Saved data entries:
/-- The one reserved word of `WITH_RESOLUTION`, by its row and its operand. -/
theorem withResolution_reserved_iff (w : Word) :
    w &&& 0xFFFFFFFC#32 = 0x02000000#32 ∧ w.extractLsb' 0 2 = 3#2 ↔ w = 0x02000003#32 := by
  constructor
  · rintro ⟨hmask, hcode⟩
    obtain ⟨hop, harg⟩ := (masked_eq_iff _ _ _).mp hmask
    have ha := eq_code_of_masked harg
    rw [argCode_argField, hcode] at ha
    exact (word_eq_iff _ _).mpr ⟨by simpa using hop, ha⟩
  · rintro rfl
    decide

/-- R74 case 3: only `WITH_RESOLUTION` and `CB_FIELDS` have a reserved operand value. -/
theorem reserved_operand_iff (w : Word) :
    (∃ row ∈ opcodeMap, w &&& row.mask = row.value ∧ ¬ WellFormed (row.build (argField w))) ↔
    w = 0x02000003#32 ∨ (w &&& 0xFFFFFF00#32 = 0x15000000#32 ∧ w.extractLsb' 2 2 = 3#2) := by
  simp [opcodeMap, configurationRows, encoderRows, decoderRows, Instr.wellFormed,
    withResolution_reserved_iff]

/-- Settles O29, from the two ways in which a word does not decode. -/
theorem illegalWordsAreExactlyThreeCases : Obligations.IllegalWordsAreExactlyThreeCases := by
  unfold Obligations.IllegalWordsAreExactlyThreeCases
  intro w
  rw [answeredIllegal_iff, decode_error_iff, no_match_iff, reserved_operand_iff, ← unusedBit_iff,
    findRow_none_iff_outsideTheMap, or_assoc]
  rfl

end Sys2Proof.Proofs.Encoding

/-! The configuration commands (40_configuration.md): the words that decode to them and the words with an unused bit set,
what they write, the control byte after a change of mode, and O60 and O1 to O7. -/

namespace Sys2Proof.Proofs.Configuration

open Sys2Proof.Machine Sys2Proof.Laws Sys2Proof.Safety Sys2Proof.Proofs.Encoding

/-! ## `ADDR` over a step -/

/-- Of the seventeen commands only `CREATE` writes `ADDR` (40_configuration.md R98 law 3). -/
theorem commandEffect_addr (c : Cfg) {i : Instr} (hi : ∀ b m, i ≠ .create b m) :
    (commandEffect c i).1.addr = c.addr := by
  cases i with
  | create b m => exact absurd rfl (hi b m)
  | withResolution res =>
    simp only [commandEffect]
    cases resolutionOfCode res <;> rfl
  | cbFields b =>
    simp only [commandEffect]
    split <;> rfl
  | _ => rfl

theorem deliver_addr {w : Word} (hw : ∀ b m, decode w ≠ .ok (.create b m)) {s t : State}
    (h : deliver w s = .next t) : t.cfg.addr = s.cfg.addr := by
  cases hd : decode w with
  | error e =>
    rw [deliver_error hd] at h
    cases h
    rfl
  | ok i =>
    rw [deliver_ok hd, exec_eq_commandEffect] at h
    cases h
    have hi : ∀ b m, i ≠ .create b m := fun b m hbm => hw b m (hbm ▸ hd)
    rw [State.answer_cfg, State.withCfg_cfg, commandEffect_addr _ hi, noteCommand_cfg]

Activity:
For every line in the data above that has the string "opcodeMap", return that line.

Final answer:
    (∃ row ∈ opcodeMap, w &&& row.mask = row.value ∧ ¬ WellFormed (row.build (argField w))) ↔
  simp [opcodeMap, configurationRows, encoderRows, decoderRows, Instr.wellFormed,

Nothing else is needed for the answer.